[Task requirements]: Each line from the one containing "on (R376). -/" through the last line of the entries below is to be transcribed exactly. Nothing else belongs in the reply.

(Saved data entries)
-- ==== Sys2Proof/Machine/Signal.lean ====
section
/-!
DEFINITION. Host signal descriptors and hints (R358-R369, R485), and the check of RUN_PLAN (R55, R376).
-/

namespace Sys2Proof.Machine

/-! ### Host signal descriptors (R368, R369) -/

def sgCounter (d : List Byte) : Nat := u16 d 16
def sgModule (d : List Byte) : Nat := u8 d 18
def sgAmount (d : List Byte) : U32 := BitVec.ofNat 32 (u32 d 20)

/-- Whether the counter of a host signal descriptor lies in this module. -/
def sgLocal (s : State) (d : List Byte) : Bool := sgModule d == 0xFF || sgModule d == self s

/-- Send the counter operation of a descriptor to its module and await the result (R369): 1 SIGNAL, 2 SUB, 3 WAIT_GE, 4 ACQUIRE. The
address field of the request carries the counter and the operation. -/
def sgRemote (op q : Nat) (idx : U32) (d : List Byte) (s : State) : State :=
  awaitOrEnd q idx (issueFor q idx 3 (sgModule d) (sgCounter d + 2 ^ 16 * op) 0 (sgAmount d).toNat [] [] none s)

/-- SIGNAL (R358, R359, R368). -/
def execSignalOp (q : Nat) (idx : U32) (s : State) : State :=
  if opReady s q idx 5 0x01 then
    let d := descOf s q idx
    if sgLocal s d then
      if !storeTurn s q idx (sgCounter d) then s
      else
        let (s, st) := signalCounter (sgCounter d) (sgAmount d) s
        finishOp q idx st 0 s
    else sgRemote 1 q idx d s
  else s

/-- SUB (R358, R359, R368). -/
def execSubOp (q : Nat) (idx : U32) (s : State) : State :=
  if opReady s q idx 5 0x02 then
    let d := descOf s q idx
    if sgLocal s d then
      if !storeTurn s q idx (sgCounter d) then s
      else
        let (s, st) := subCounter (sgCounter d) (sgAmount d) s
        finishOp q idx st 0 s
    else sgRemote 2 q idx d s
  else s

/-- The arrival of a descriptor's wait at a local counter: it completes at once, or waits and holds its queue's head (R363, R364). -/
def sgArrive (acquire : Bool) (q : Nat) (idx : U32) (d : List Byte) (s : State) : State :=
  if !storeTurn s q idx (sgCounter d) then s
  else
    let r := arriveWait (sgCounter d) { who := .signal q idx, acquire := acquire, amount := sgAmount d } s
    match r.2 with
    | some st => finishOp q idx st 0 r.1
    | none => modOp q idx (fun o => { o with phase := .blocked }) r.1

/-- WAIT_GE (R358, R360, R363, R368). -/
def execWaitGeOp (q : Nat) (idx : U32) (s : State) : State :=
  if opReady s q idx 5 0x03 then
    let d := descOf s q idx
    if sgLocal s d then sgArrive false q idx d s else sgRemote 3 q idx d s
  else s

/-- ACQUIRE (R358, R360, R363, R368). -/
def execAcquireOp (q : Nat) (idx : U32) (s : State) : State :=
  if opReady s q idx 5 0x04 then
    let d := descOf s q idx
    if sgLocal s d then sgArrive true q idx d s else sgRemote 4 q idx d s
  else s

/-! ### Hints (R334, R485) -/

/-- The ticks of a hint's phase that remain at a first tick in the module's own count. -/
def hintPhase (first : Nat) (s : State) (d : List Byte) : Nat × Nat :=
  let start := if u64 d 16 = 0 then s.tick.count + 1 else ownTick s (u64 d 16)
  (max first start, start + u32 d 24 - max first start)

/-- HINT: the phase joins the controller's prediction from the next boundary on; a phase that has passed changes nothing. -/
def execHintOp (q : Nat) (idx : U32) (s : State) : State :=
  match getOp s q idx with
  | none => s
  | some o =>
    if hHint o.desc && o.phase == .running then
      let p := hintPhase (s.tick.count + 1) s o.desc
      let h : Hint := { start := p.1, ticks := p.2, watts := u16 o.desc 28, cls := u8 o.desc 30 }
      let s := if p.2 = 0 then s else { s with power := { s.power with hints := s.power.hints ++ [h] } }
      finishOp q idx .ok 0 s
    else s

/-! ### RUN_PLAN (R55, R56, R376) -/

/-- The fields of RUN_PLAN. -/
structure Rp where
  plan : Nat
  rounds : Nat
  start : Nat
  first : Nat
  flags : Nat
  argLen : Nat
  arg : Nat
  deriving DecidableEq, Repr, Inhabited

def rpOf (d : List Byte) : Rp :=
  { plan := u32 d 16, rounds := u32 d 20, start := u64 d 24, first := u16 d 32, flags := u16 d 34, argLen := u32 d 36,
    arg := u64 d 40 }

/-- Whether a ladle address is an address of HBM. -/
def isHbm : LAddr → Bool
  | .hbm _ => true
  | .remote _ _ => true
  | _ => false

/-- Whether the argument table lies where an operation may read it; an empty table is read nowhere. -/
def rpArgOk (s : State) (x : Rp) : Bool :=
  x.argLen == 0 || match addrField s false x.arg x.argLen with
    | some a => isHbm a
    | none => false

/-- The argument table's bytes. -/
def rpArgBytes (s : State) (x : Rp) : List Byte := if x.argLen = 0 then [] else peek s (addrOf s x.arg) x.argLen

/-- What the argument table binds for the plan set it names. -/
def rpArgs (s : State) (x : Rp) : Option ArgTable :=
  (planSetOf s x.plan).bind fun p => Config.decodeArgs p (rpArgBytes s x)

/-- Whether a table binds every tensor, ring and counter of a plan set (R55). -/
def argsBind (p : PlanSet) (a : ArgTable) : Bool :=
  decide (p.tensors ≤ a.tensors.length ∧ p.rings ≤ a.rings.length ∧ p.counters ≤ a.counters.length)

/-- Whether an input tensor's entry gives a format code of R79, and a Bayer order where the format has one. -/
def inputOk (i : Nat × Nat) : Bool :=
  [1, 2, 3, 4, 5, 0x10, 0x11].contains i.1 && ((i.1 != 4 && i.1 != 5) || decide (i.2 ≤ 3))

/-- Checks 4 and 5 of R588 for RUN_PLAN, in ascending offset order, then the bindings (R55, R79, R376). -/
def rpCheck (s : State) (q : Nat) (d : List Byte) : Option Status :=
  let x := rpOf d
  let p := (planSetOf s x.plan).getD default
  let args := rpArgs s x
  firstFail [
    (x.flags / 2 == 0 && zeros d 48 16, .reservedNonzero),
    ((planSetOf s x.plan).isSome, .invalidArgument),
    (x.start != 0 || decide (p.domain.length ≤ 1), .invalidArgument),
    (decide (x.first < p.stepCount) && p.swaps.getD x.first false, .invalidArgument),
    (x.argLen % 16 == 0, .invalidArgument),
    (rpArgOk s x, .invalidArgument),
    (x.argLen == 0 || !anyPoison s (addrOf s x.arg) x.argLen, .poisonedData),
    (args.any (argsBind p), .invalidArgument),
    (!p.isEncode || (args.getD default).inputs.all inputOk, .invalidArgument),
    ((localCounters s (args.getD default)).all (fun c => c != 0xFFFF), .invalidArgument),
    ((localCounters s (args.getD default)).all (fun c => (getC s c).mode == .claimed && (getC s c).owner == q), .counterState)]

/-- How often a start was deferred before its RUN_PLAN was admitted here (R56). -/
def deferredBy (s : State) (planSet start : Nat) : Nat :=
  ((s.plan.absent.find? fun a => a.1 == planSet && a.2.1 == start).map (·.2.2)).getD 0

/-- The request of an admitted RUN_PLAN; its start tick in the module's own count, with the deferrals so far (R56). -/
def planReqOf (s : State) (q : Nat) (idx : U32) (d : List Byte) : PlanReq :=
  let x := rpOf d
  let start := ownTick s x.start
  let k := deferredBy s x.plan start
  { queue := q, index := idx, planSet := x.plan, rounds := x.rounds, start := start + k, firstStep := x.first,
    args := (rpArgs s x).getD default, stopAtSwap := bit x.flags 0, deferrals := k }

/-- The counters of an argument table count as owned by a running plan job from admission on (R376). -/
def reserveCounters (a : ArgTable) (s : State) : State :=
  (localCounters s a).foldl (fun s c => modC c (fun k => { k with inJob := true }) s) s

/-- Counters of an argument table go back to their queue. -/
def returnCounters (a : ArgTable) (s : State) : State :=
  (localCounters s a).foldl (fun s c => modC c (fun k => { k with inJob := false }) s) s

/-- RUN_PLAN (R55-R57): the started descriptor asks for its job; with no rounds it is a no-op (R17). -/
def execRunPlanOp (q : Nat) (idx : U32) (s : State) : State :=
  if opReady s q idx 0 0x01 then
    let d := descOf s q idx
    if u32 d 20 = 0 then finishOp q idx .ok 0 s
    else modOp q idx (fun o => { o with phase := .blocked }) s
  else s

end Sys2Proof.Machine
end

[Written response]:
/-- The counters of an argument table count as owned by a running plan job from admission on (R376). -/
def reserveCounters (a : ArgTable) (s : State) : State :=
  (localCounters s a).foldl (fun s c => modC c (fun k => { k with inJob := true }) s) s

/-- Counters of an argument table go back to their queue. -/
def returnCounters (a : ArgTable) (s : State) : State :=
  (localCounters s a).foldl (fun s c => modC c (fun k => { k with inJob := false }) s) s

/-- RUN_PLAN (R55-R57): the started descriptor asks for its job; with no rounds it is a no-op (R17). -/
def execRunPlanOp (q : Nat) (idx : U32) (s : State) : State :=
  if opReady s q idx 0 0x01 then
    let d := descOf s q idx
    if u32 d 20 = 0 then finishOp q idx .ok 0 s
    else modOp q idx (fun o => { o with phase := .blocked }) s
  else s

end Sys2Proof.Machine
end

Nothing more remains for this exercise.